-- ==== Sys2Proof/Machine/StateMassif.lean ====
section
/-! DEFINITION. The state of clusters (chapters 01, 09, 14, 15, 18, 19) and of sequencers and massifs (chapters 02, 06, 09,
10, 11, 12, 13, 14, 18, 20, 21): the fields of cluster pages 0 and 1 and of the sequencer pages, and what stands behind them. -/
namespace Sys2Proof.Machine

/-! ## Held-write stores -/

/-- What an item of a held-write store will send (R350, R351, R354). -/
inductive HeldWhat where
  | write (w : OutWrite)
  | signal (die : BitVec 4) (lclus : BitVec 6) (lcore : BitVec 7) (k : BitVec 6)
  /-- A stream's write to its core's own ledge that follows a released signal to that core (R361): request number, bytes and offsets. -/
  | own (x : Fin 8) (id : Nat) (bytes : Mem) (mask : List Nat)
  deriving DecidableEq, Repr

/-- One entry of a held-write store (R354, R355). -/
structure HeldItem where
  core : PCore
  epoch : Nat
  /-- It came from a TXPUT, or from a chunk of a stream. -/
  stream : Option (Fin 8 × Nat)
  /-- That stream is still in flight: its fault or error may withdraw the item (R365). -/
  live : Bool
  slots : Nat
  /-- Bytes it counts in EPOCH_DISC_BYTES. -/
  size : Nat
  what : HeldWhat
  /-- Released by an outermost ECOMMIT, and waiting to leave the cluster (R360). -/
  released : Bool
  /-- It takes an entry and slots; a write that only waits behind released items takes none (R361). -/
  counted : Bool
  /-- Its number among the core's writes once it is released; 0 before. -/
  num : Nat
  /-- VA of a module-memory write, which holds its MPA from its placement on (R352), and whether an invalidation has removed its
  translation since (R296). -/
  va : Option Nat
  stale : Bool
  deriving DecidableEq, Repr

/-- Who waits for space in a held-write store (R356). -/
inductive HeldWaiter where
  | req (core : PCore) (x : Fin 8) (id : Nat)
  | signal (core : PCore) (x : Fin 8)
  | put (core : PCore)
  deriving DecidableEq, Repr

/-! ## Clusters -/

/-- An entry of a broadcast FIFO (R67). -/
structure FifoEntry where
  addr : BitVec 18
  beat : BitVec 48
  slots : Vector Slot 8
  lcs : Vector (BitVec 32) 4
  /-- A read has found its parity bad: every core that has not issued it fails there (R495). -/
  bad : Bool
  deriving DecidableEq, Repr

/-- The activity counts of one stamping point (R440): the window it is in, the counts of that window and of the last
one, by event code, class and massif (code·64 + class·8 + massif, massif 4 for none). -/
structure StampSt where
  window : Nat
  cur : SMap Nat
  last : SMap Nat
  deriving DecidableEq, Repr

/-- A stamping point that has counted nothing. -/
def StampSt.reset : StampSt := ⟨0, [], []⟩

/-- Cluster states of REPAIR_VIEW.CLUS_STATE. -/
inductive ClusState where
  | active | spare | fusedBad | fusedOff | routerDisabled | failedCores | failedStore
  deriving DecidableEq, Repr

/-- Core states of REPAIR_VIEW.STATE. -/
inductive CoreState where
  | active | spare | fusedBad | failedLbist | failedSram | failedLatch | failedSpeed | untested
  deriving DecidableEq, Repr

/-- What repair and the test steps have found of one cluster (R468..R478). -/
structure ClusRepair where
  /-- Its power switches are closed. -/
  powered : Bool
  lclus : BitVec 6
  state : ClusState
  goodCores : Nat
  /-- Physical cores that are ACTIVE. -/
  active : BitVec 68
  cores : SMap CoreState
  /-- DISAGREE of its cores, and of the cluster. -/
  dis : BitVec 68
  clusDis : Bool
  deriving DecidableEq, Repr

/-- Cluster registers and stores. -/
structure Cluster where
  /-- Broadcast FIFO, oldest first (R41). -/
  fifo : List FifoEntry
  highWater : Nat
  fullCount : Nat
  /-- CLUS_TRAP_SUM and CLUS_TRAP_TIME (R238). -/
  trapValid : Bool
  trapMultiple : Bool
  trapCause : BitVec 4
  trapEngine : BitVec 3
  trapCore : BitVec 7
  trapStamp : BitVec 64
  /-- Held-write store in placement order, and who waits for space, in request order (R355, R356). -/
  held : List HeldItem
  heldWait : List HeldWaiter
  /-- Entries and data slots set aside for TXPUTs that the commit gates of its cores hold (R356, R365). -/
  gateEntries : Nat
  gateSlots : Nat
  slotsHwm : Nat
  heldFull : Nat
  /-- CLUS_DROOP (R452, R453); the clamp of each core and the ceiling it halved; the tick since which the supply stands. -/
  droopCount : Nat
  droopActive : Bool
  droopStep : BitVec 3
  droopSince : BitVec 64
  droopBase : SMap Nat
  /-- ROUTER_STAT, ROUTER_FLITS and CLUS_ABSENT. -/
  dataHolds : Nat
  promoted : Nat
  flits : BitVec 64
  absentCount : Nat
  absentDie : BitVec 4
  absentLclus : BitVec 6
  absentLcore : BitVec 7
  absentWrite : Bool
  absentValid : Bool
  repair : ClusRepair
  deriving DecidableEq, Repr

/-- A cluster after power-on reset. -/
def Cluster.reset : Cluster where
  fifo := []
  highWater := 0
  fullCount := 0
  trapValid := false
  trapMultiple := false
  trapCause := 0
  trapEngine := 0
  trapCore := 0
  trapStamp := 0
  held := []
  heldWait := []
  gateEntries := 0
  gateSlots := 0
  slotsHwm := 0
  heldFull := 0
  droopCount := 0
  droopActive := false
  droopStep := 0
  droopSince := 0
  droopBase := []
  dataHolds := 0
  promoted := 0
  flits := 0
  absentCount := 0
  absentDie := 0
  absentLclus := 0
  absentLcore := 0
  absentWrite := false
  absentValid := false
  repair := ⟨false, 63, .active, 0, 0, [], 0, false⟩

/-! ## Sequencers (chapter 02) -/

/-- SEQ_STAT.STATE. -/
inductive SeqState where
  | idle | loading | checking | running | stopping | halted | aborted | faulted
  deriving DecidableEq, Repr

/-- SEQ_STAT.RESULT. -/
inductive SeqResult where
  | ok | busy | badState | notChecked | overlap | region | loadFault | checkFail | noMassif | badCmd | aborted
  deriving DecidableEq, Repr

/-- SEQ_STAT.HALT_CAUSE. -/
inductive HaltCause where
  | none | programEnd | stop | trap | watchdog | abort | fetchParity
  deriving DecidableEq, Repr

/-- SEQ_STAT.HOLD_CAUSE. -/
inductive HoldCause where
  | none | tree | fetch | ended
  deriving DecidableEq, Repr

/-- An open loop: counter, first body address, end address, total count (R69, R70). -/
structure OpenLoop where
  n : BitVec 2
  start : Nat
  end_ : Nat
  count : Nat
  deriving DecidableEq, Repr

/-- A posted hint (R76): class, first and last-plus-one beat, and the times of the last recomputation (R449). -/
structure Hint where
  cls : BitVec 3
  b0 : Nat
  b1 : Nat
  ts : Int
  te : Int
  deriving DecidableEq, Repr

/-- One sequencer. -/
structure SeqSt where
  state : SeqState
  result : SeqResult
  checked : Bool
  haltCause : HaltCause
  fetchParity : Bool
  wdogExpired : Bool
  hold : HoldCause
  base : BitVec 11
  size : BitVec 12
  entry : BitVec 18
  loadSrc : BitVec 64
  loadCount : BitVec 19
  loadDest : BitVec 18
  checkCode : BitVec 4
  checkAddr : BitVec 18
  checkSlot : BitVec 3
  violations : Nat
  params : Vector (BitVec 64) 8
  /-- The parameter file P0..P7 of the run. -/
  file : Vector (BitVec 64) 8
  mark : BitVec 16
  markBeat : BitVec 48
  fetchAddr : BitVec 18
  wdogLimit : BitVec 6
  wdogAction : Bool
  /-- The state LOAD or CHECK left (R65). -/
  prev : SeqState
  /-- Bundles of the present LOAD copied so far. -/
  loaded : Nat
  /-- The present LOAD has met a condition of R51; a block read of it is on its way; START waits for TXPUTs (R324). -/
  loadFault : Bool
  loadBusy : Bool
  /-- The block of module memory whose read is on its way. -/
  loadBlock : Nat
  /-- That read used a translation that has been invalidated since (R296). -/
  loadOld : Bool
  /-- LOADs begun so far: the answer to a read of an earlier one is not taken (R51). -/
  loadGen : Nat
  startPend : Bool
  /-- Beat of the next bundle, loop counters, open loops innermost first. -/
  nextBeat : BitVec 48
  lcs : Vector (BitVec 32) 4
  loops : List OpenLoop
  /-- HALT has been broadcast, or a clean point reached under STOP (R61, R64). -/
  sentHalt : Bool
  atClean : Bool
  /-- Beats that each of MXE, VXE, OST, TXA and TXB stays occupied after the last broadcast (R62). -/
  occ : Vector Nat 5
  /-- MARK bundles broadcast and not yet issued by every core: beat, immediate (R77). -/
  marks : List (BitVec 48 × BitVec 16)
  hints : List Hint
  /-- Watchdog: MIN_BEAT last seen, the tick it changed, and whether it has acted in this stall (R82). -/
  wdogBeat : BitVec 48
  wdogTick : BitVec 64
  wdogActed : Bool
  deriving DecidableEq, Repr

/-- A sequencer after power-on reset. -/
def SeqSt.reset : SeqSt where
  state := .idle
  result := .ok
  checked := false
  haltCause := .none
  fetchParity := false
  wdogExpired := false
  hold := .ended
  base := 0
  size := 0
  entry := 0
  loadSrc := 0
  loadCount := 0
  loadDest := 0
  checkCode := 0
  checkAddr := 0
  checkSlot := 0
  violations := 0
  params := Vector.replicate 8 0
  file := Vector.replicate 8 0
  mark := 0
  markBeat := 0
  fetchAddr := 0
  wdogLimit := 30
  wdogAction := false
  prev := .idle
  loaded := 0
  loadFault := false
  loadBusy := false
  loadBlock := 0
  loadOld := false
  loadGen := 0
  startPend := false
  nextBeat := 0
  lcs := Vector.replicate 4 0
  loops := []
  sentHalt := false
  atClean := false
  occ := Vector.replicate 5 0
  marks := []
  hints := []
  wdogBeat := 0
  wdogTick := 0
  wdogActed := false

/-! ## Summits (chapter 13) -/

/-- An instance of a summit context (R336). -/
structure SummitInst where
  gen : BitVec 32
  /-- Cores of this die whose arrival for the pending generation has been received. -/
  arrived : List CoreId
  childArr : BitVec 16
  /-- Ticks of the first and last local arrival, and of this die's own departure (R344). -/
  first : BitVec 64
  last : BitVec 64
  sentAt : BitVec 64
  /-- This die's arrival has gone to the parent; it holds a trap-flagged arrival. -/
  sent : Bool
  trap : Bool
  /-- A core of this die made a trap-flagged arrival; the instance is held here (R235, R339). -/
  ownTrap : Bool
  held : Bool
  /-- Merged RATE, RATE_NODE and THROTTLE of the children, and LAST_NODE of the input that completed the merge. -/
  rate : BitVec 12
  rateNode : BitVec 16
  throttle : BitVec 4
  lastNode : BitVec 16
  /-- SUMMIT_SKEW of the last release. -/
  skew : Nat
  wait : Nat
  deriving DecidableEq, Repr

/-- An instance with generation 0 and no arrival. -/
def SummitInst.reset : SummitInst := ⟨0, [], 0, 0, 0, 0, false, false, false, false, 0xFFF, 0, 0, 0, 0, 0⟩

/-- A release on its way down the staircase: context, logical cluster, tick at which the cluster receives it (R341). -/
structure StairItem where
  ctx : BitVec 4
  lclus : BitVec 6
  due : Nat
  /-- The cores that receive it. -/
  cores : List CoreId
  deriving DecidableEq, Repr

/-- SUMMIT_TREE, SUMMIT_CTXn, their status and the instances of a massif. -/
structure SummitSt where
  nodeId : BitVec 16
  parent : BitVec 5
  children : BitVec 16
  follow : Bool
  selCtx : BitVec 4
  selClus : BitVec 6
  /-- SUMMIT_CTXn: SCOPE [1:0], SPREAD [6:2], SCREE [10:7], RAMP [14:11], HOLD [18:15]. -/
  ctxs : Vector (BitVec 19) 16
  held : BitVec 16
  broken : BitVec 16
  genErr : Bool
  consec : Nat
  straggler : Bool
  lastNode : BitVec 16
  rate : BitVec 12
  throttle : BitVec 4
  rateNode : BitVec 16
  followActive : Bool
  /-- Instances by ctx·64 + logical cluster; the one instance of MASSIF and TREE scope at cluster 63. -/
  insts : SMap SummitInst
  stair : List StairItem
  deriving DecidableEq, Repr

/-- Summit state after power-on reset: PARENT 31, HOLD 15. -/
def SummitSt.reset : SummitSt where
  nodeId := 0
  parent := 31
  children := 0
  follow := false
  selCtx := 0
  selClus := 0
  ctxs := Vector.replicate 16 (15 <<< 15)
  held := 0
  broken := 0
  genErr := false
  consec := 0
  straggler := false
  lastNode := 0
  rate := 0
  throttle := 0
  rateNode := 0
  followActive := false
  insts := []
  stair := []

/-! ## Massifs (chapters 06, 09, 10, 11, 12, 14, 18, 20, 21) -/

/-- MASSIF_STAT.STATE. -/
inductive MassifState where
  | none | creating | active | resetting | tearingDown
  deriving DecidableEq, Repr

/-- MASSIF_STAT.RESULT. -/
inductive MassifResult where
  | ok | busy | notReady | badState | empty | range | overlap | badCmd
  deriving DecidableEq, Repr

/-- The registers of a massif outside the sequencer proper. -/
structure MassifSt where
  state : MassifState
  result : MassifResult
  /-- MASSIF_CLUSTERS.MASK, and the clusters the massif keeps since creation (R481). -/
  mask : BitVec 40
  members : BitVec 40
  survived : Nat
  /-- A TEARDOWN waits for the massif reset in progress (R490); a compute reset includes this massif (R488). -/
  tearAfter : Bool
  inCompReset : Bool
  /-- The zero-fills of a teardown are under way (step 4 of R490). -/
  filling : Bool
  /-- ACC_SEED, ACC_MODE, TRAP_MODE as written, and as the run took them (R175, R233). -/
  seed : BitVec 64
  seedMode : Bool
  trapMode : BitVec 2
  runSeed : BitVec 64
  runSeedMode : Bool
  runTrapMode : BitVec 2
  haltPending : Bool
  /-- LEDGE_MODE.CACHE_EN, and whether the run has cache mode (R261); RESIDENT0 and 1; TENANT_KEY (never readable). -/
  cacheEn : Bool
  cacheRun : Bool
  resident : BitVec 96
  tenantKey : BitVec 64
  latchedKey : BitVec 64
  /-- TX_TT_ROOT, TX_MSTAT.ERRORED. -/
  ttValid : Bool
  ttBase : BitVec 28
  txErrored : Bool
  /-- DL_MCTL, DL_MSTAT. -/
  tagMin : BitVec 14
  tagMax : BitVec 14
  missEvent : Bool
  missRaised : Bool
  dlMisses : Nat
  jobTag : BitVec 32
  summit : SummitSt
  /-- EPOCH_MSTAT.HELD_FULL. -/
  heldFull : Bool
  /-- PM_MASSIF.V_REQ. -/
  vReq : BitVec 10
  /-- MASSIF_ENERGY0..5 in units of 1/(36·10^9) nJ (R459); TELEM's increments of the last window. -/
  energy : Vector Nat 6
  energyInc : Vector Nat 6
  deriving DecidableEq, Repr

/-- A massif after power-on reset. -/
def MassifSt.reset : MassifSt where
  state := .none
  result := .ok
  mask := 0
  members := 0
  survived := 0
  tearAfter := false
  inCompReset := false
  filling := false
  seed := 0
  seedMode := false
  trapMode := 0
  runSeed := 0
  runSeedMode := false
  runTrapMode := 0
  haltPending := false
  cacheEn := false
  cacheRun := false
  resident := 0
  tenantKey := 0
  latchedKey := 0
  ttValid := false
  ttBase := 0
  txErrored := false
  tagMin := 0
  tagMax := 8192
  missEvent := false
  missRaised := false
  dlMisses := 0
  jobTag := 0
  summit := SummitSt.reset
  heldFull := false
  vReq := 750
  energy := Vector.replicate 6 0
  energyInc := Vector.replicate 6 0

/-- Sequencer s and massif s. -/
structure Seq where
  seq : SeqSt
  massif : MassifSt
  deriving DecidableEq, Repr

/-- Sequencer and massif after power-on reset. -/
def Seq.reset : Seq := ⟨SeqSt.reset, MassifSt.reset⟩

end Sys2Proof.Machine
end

***

**WHAT NEEDS TO BE DONE:** Show every line from the entries that includes the word "translation".

**RESULT FOR THIS EXERCISE:**
  translation since (R296). -/
  /-- That read used a translation that has been invalidated since (R296). -/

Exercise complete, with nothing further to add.